■ TASK INSTRUCTIONS: In the listing below, locate the line containing "(∀ d : Date, date" and the line containing "(∀ x, blockReasonByte". Output both of them and every line between, exactly as written, and nothing more.

Top of RECORDS FOR THIS EXERCISE

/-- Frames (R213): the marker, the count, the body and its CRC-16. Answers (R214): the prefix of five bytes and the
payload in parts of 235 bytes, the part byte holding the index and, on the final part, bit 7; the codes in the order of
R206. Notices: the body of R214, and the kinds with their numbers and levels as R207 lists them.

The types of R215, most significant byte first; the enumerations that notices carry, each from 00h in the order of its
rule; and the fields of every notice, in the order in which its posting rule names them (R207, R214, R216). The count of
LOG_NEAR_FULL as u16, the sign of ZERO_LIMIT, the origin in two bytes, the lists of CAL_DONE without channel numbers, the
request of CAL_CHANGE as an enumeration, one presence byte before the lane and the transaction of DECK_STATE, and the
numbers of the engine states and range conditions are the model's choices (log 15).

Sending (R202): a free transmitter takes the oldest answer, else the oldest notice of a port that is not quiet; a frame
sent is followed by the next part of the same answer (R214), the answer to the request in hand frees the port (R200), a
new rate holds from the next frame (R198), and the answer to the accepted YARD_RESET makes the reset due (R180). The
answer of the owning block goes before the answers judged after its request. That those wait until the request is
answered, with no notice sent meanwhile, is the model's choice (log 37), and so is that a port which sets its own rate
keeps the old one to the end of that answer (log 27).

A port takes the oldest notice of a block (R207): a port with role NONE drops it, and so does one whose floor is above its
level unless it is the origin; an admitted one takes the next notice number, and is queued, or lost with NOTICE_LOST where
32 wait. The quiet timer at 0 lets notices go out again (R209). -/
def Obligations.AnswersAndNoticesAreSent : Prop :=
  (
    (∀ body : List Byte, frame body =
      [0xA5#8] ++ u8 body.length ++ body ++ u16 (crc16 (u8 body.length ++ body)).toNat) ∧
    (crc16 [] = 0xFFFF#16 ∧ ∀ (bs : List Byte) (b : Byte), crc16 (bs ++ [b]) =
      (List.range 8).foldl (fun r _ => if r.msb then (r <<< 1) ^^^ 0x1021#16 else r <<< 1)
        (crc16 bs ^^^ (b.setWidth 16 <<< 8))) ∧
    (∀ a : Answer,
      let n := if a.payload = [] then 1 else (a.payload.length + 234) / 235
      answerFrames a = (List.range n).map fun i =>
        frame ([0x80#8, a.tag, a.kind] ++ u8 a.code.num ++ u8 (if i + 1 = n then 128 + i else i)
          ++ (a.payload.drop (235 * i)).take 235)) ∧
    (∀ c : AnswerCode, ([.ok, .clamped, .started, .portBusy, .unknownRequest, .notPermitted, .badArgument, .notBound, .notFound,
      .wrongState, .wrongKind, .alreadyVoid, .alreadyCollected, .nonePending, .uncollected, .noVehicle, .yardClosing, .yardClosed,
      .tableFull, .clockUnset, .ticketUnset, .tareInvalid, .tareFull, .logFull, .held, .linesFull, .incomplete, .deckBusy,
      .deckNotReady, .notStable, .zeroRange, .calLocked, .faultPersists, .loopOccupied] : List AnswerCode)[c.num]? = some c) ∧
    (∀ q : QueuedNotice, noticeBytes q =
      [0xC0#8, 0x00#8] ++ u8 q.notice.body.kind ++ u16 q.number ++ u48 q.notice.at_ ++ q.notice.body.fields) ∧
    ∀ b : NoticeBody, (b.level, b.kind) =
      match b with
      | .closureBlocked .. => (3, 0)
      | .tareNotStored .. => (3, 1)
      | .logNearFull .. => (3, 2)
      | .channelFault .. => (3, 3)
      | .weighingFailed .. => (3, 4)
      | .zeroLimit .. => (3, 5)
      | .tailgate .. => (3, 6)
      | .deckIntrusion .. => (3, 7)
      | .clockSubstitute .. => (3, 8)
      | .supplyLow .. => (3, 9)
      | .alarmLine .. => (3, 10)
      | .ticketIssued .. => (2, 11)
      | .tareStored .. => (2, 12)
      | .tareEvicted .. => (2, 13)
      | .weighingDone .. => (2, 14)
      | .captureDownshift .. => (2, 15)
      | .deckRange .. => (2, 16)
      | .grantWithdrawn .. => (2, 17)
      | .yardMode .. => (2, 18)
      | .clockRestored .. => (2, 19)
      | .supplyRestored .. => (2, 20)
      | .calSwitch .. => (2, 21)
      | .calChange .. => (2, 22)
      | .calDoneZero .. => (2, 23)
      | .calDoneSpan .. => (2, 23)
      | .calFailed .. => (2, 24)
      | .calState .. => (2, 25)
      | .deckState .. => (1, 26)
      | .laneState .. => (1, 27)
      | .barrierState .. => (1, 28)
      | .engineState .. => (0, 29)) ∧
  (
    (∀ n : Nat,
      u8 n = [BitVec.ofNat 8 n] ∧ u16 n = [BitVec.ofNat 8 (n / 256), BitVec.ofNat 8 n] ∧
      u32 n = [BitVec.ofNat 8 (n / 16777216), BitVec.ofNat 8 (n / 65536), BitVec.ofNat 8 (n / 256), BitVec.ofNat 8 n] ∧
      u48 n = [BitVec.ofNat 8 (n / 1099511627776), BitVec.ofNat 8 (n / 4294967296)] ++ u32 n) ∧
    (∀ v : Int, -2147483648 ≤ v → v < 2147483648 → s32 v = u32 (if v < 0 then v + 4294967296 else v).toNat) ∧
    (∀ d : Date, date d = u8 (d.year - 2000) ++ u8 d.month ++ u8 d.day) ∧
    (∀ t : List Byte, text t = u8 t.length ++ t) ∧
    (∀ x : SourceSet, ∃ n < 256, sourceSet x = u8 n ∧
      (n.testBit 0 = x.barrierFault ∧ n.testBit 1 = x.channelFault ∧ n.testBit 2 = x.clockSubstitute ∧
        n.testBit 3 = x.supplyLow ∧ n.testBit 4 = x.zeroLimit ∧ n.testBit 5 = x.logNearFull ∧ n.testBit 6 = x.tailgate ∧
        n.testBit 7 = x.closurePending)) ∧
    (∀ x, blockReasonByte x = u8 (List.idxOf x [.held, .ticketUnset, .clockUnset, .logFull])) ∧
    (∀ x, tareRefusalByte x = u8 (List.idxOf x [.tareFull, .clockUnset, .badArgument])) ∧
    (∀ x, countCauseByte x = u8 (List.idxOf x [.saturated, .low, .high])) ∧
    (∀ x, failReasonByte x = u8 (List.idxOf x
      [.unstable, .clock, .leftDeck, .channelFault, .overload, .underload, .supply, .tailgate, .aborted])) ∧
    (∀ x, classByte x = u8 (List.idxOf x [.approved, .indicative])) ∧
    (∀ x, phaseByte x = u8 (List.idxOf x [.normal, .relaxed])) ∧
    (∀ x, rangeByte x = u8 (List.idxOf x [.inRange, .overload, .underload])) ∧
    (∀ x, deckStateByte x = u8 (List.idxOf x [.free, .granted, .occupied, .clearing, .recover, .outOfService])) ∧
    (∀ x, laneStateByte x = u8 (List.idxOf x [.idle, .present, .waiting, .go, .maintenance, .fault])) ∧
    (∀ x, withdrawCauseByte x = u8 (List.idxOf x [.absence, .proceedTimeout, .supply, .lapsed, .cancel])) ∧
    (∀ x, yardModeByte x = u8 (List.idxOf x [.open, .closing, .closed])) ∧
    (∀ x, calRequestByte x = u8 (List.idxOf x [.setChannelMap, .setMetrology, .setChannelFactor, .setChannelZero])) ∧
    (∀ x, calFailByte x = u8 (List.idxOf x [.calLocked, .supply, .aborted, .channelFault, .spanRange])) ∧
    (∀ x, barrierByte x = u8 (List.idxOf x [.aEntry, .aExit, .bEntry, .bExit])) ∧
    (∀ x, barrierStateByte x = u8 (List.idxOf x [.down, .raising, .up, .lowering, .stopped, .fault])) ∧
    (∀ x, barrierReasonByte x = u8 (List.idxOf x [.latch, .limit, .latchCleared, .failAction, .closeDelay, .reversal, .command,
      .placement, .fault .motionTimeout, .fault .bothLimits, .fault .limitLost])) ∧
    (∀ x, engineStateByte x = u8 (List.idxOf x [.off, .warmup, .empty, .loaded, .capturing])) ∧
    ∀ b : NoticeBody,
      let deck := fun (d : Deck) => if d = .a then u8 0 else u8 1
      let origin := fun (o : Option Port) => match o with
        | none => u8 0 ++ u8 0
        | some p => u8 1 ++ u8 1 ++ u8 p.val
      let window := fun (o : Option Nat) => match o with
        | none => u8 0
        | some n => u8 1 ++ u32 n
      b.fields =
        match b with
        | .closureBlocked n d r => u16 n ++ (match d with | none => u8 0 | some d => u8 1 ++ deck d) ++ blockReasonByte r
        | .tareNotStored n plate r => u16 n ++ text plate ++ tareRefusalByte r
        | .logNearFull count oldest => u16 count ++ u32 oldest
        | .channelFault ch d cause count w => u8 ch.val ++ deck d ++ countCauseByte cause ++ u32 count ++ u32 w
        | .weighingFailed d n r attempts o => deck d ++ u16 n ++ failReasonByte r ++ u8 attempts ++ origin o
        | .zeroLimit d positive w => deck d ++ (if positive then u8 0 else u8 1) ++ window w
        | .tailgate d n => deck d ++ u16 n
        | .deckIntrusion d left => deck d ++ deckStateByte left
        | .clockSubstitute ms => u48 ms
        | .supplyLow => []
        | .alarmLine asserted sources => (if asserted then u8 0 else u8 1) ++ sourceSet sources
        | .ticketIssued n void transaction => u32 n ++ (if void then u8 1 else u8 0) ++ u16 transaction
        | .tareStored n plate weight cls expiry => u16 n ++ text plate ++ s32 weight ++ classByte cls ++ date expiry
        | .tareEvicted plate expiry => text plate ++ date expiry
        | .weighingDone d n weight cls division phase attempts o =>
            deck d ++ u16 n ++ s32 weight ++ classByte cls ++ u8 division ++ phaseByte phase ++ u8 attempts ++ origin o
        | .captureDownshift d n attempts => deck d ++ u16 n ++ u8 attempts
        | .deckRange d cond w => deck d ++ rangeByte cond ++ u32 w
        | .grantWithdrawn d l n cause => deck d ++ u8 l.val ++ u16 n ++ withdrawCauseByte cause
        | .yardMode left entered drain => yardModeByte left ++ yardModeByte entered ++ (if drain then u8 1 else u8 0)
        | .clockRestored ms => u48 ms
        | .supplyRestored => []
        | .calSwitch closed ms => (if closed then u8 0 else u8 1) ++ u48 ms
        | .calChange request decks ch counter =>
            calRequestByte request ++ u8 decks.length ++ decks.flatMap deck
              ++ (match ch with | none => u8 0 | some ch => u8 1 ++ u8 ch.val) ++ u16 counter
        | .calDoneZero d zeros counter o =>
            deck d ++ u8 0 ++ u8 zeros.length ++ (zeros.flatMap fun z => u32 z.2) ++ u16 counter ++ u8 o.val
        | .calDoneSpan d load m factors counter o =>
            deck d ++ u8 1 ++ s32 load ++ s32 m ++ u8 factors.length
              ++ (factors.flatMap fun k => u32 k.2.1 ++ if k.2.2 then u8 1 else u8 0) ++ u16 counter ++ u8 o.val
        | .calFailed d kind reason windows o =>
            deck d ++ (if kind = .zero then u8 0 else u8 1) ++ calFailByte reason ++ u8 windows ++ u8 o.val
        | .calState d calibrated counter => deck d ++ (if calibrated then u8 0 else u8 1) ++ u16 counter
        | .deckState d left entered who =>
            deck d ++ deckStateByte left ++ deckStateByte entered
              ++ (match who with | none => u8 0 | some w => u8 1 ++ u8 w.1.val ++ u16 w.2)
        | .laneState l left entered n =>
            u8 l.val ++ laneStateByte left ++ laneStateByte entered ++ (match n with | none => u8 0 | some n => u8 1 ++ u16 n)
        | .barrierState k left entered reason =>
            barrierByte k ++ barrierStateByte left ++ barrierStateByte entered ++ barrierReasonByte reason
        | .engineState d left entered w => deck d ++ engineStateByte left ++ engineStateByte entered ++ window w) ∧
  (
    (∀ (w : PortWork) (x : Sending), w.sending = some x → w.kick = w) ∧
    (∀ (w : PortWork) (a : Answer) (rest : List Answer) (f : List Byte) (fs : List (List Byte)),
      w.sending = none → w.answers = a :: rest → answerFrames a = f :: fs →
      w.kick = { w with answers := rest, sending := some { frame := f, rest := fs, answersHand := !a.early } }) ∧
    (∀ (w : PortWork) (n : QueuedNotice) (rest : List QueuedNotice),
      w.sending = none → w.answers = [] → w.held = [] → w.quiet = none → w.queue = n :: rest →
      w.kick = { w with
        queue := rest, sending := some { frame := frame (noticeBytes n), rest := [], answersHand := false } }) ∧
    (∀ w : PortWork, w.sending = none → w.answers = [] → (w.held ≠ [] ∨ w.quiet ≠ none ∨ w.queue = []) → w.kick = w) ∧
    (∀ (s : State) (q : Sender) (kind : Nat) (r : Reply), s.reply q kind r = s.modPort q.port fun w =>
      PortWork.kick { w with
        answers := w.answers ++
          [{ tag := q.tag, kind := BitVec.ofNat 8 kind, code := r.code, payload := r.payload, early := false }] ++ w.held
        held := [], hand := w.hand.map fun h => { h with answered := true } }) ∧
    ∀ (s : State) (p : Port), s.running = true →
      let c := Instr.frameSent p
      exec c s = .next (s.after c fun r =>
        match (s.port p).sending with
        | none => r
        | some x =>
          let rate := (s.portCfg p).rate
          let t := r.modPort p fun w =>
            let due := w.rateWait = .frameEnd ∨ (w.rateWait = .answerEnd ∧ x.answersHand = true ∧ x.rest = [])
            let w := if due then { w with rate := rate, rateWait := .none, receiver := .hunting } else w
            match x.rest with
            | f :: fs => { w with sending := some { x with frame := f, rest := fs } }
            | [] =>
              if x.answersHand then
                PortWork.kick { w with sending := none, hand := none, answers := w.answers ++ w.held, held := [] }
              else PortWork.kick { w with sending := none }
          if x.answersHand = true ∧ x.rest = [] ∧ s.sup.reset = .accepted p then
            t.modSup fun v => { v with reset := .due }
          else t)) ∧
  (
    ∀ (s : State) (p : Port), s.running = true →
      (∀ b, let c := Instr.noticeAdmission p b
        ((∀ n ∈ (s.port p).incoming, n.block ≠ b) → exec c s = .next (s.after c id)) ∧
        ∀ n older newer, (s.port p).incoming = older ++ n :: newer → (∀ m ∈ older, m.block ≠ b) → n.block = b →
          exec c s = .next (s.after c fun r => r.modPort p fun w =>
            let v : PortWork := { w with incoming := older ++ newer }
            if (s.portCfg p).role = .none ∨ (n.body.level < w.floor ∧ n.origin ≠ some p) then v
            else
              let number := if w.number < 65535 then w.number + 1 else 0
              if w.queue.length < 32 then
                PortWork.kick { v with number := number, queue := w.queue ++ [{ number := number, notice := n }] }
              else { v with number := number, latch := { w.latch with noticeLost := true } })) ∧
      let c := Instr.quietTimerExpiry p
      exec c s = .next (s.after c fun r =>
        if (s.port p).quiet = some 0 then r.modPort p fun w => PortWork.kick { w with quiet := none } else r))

Bottom of RECORDS FOR THIS EXERCISE

■ REPLY TO THE EXERCISE:
    (∀ d : Date, date d = u8 (d.year - 2000) ++ u8 d.month ++ u8 d.day) ∧
    (∀ t : List Byte, text t = u8 t.length ++ t) ∧
    (∀ x : SourceSet, ∃ n < 256, sourceSet x = u8 n ∧
      (n.testBit 0 = x.barrierFault ∧ n.testBit 1 = x.channelFault ∧ n.testBit 2 = x.clockSubstitute ∧
        n.testBit 3 = x.supplyLow ∧ n.testBit 4 = x.zeroLimit ∧ n.testBit 5 = x.logNearFull ∧ n.testBit 6 = x.tailgate ∧
        n.testBit 7 = x.closurePending)) ∧
    (∀ x, blockReasonByte x = u8 (List.idxOf x [.held, .ticketUnset, .clockUnset, .logFull])) ∧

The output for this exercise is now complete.